*** EXTRACTED DATA ***

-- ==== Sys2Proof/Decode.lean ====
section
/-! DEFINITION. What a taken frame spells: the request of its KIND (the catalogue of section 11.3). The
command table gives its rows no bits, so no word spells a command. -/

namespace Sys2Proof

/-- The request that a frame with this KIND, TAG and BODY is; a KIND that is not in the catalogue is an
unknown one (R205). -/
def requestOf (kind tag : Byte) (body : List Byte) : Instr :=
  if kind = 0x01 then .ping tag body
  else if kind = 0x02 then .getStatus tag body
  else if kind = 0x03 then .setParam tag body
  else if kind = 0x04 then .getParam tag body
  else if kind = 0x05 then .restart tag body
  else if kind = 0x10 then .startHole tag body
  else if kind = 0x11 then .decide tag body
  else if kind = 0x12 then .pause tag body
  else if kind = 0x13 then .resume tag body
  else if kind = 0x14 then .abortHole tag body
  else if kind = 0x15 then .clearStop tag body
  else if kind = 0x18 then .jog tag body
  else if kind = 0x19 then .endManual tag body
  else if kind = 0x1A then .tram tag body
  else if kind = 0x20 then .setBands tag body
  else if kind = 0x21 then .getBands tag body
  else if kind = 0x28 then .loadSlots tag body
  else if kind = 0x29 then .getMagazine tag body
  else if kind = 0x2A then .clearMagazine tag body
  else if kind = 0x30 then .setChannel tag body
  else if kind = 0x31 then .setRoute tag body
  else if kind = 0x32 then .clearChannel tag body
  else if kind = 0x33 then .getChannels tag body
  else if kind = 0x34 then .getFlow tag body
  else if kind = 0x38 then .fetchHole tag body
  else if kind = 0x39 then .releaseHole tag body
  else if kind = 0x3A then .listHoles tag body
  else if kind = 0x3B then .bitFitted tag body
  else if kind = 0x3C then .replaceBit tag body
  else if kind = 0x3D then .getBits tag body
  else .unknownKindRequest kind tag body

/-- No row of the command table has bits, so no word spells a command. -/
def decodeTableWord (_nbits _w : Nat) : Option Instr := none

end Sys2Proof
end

*** End of EXTRACTED DATA ***
*** EXTRACTED DATA ***

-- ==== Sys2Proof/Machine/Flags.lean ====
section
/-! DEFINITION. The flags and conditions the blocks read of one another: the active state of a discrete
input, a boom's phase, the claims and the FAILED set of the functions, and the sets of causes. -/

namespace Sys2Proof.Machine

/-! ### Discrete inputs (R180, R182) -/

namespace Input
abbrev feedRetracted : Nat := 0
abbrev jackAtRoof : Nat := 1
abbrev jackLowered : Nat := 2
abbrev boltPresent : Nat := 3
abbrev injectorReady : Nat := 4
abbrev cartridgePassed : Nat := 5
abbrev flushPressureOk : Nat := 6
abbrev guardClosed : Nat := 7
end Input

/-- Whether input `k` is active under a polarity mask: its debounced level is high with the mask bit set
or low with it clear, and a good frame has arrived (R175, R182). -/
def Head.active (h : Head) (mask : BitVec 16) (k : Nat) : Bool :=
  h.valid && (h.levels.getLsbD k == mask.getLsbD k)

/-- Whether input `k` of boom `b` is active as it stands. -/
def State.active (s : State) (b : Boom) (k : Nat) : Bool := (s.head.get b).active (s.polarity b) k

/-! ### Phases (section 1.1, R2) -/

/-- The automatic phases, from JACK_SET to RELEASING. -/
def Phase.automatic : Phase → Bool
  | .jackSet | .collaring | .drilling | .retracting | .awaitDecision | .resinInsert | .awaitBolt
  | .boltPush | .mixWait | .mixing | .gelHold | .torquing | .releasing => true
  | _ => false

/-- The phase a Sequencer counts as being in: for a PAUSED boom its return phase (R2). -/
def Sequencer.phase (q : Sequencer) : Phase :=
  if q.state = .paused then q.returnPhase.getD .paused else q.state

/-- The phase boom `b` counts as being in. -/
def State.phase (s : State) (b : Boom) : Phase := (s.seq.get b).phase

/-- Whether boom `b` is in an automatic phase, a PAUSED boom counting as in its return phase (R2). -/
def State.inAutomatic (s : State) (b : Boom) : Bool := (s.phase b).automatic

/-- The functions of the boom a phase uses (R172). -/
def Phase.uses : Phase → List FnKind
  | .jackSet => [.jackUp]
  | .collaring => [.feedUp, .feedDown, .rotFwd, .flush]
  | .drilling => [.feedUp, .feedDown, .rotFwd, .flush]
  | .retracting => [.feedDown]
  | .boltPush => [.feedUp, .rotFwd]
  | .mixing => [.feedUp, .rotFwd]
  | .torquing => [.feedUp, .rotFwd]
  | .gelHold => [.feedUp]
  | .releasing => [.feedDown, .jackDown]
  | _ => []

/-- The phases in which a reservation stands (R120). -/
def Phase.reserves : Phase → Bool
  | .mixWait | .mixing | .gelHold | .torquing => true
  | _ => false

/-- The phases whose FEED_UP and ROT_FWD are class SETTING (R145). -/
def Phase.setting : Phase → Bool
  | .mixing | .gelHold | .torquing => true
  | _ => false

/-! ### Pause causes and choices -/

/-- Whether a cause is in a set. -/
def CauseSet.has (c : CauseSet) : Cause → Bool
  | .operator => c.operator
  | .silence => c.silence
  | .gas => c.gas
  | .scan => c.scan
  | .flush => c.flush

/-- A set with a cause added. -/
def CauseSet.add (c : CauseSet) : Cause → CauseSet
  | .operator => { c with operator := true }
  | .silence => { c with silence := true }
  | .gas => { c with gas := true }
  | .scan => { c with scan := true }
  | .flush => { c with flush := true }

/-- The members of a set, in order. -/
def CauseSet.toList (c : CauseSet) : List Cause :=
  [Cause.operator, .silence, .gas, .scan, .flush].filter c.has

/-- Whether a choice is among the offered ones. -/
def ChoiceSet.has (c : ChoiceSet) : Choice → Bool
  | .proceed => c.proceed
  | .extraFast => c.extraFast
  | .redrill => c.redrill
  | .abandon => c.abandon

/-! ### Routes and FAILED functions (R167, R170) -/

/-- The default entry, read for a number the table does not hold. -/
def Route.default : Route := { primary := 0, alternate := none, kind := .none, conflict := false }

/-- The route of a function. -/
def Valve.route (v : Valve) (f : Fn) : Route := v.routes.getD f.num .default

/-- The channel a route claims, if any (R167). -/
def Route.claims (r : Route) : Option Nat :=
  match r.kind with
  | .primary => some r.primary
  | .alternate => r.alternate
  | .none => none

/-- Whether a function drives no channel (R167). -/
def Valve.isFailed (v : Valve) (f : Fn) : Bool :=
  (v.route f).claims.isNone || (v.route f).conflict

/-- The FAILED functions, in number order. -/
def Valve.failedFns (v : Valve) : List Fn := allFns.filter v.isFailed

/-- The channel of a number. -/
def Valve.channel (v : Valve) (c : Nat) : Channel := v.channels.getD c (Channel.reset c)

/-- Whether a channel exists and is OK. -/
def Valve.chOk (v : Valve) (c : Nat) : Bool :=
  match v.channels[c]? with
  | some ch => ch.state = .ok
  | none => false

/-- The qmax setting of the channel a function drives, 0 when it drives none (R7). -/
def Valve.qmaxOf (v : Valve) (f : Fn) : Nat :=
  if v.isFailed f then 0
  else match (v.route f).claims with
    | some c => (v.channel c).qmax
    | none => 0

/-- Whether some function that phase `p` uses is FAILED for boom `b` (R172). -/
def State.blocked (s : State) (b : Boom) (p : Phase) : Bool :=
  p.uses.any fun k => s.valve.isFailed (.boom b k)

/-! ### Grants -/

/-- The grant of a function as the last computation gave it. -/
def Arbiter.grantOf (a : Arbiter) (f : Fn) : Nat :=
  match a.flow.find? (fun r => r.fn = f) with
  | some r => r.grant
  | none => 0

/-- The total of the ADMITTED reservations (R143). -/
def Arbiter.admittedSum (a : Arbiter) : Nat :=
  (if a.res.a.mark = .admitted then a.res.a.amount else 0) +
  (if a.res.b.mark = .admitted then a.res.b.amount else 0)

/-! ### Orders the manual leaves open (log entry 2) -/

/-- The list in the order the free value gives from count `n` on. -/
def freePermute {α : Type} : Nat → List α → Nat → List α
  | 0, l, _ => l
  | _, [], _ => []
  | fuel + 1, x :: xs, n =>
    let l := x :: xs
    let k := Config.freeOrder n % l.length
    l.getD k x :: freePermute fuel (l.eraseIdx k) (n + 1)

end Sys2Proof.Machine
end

*** End of EXTRACTED DATA ***

Above are the records. Print exactly, and only, the lines from the line with "Whether some function" to the line with "def Arbiter.grantOf (a", both inclusive.

/-- Whether some function that phase `p` uses is FAILED for boom `b` (R172). -/
def State.blocked (s : State) (b : Boom) (p : Phase) : Bool :=
  p.uses.any fun k => s.valve.isFailed (.boom b k)

/-! ### Grants -/

/-- The grant of a function as the last computation gave it. -/
def Arbiter.grantOf (a : Arbiter) (f : Fn) : Nat :=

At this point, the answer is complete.